Private Charities Help Christians Fleeing Persecution in Middle East
Article audio sponsored by The John Birch Society

During a news conference last week in which Press Secretary Josh Earnest announced the administration’s intentions to accept 10,000 Syrian refugees, he also noted that the United States has provided $4 billion in financial assistance to relief agencies and others helping those who are fleeing violence in Syria. While such aid may appear to be humanitarian on its surface, it is not provided for anywhere in the Constitution.

However, many private charitable organizations are attempting to help the displaced persons in Syria and elsewhere without resorting to the unconstitutional use of U.S. Treasury funds.

A large relief effort supported by media host Glenn Beck was noted in a report in the Christian Post Reporter for September 14. Beck has been raising money for displaced Christians in Iraq and Syria through his Nazarene Fund and hopes to raise $10 million before December in order to help resettle Christian families and provide humanitarian support.

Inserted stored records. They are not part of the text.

/-! ### One line -/

theorem step_assertReset {s : State} {rest : List ScriptLine} (h : s.script = .assertReset :: rest) :
    step s = .next (s.setScript rest) := by
  simp [step, h, runLine, withinBuffers, ScriptLine.wellFormed]

/-- A line within the buffers is taken off the script and served in one step (R143, R145). -/
theorem step_serves_line {s : State} {line : ScriptLine} {rest : List ScriptLine} (hs : s.script = line :: rest)
    (hline : line.wellFormed = true) : ∃ t, step s = .next t ∧ t.script = rest ∧ s.Served t [line] := by
  cases line with
  | command w =>
    obtain ⟨r, hr⟩ := runCommand_eq_finish w (s.setScript rest)
    exact ⟨_, (step_command hs).trans hr, rfl, (s.setScript rest).served_complete w r⟩
  | storeIbuf m bytes =>
    exact ⟨_, step_storeIbuf hs (of_decide_eq_true hline), rfl, State.served_of_same_responses rfl rfl rfl⟩
  | storeObuf m bytes =>
    exact ⟨_, step_storeObuf hs (of_decide_eq_true hline), rfl, State.served_of_same_responses rfl rfl rfl⟩
  | copyObufToIbuf n =>
    exact ⟨_, step_copyObufToIbuf hs (of_decide_eq_true hline), rfl, State.served_of_same_responses rfl rfl rfl⟩
  | assertReset => exact ⟨_, step_assertReset hs, rfl, State.served_of_same_responses rfl rfl rfl⟩

/-! ### The whole script -/

theorem run_succ_of_step {s t : State} (h : step s = .next t) (k : Nat) : core.run (k + 1) s = core.run k t := by
  have hstep : core.step s = .next t := h
  simp only [Host.Core.run, hstep]

/-- The induction on the script: one step serves its first line and leaves the others. -/
theorem run_serves_script : ∀ {lines : List ScriptLine} {s : State}, s.script = lines → lines.all ScriptLine.wellFormed = true →
    ∃ t : State, core.run lines.length s = .next t ∧ t.script = [] ∧ s.Served t lines
  | [], s, hs, _ => ⟨s, rfl, hs, State.Served.refl s⟩
  | line :: rest, s, hs, hok => by
    obtain ⟨hline, hrest⟩ := Bool.and_eq_true_iff.mp (List.all_cons.symm.trans hok)
    obtain ⟨t, hstep, hscript, hserved⟩ := step_serves_line hs hline
    obtain ⟨u, hrun, hend, hserved'⟩ := run_serves_script hscript hrest
    exact ⟨u, (run_succ_of_step hstep rest.length).trans hrun, hend, hserved.trans hserved'⟩

/-- Settles O12, by induction on the script's lines. -/
theorem everyScriptRunsToItsEnd : Obligations.EveryScriptRunsToItsEnd := by
  intro s hok
  obtain ⟨t, hrun, hend, hbuild, answers, hresp, hlen⟩ := run_serves_script rfl hok
  exact ⟨t, answers, hrun, hend, hbuild, hresp, hlen⟩

end Sys2Proof.Machine
end

section
/-! PROOFS of the statements on the spec's own examples (30_encoding.md R63, R64; 95_test_vectors.md S1) and on a reset line
(70_reset_and_hazards.md R140). -/

namespace Sys2Proof.Machine

/-- Settles O1: each of the six words is its command's own, and the illegal ones are of the three kinds of R64. -/
theorem sampleWordsDecode : Obligations.SampleWordsDecode :=
  ⟨decode_encode (i := .pad 5 8) rfl, decode_encode (i := .padc 31) rfl, decode_encode (i := .mix 4) rfl,
   decode_encode (i := .amul 0x80) rfl, decode_encode (i := .adiv 2) rfl, decode_encode (i := .sbox 5) rfl,
   decode_sbox_absent 0x05 0x00, decode_unassigned true 0x00 0x00 (op := 0x00) (.inl rfl), decode_padc true 0x20 0x00⟩

/-- OBUF after MIX begins with the mixed key (R90). -/
theorem readRange_mixObuf {s : State} (hwf : s.obuf.wf = true) (kb : Byte) :
    (mixObuf kb s).readRange 0 kb.toNat = mixedKey kb s := by
  refine List.ext_getElem (by simp) fun i hi hlen => ?_
  rw [List.getElem_eq_iff, Memory.getElem?_readRange, if_pos (by simpa using hi), Nat.zero_add, read_mixObuf_below hwf hlen]

/-- Settles O24: OBUF begins with the mixed key, and the loop from the two seeds takes four zero bytes to the bytes of S1. -/
theorem mixOfFourZeroBytes : Obligations.MixOfFourZeroBytes := by
  intro s hwf hzero
  have hkey : paddedKey s 4 = [0x00, 0x00, 0x00, 0x00] := by
    simp [paddedKey, Memory.readRange, hzero]
  refine ⟨_, exec_mix_of_two_le (by decide) s, ?_⟩
  calc (mixObuf 4 s).readRange 0 4
    _ = mixLoop C2 C1 (paddedKey s 4) := readRange_mixObuf hwf 4
    _ = mixLoop C2 C1 [0x00, 0x00, 0x00, 0x00] := by rw [hkey]
    _ = [0xE0, 0x56, 0x36, 0x8C] := by decide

Beck, described in the article as a born-again Mormon, spoke at The Crossing Church, a non-denominational megachurch in Tampa, Florida, recently and urged American Christians to do more to help Middle East Christians. He said:

Tell me about the tired, the poor, the huddled masses. Tell me about the tempest-tossed if it’s not those Christians now. And we’ve closed our doors. We will transplant entire Muslim Somali communities, and we’ll pick up the entire community and plant it in Minneapolis-St. Paul. But we will not take the Christians that are being beheaded, that are being slaughtered, that are being enslaved. We’re turning our back on those people.

The report quoted The Crossing Church’s pastor, Greg Dumas, who said that people need to understand “how dire things are in the Middle East and that we must stand for all those who evil is trying to kill and exterminate.”

A September 11 report in Masslive.com noted that the Knights of Columbus, an international Catholic fraternal benefits society, has distributed more than $4 million in humanitarian assistance to displaced Christians, and others persecuted because of their religious beliefs, in the Middle East.

In addition to this direct aid, the Knights have been running TV commercials to publicize the plight of Christians in Iraq. The commercial features the Reverend Douglas Bazi, a Chaldean Catholic priest who was kidnapped and tortured for nine days in 2006 until the church paid a ransom for his release. Bazi has given sanctuary to more than one hundred families at Mar Elia Catholic Church in Ankawa, a Christian suburb of Erbil in Iraqi Kurdistan.

The area has become a safe haven to thousands of families from Mosul and Nineveh who fled invasions by Islamic State fighters last summer.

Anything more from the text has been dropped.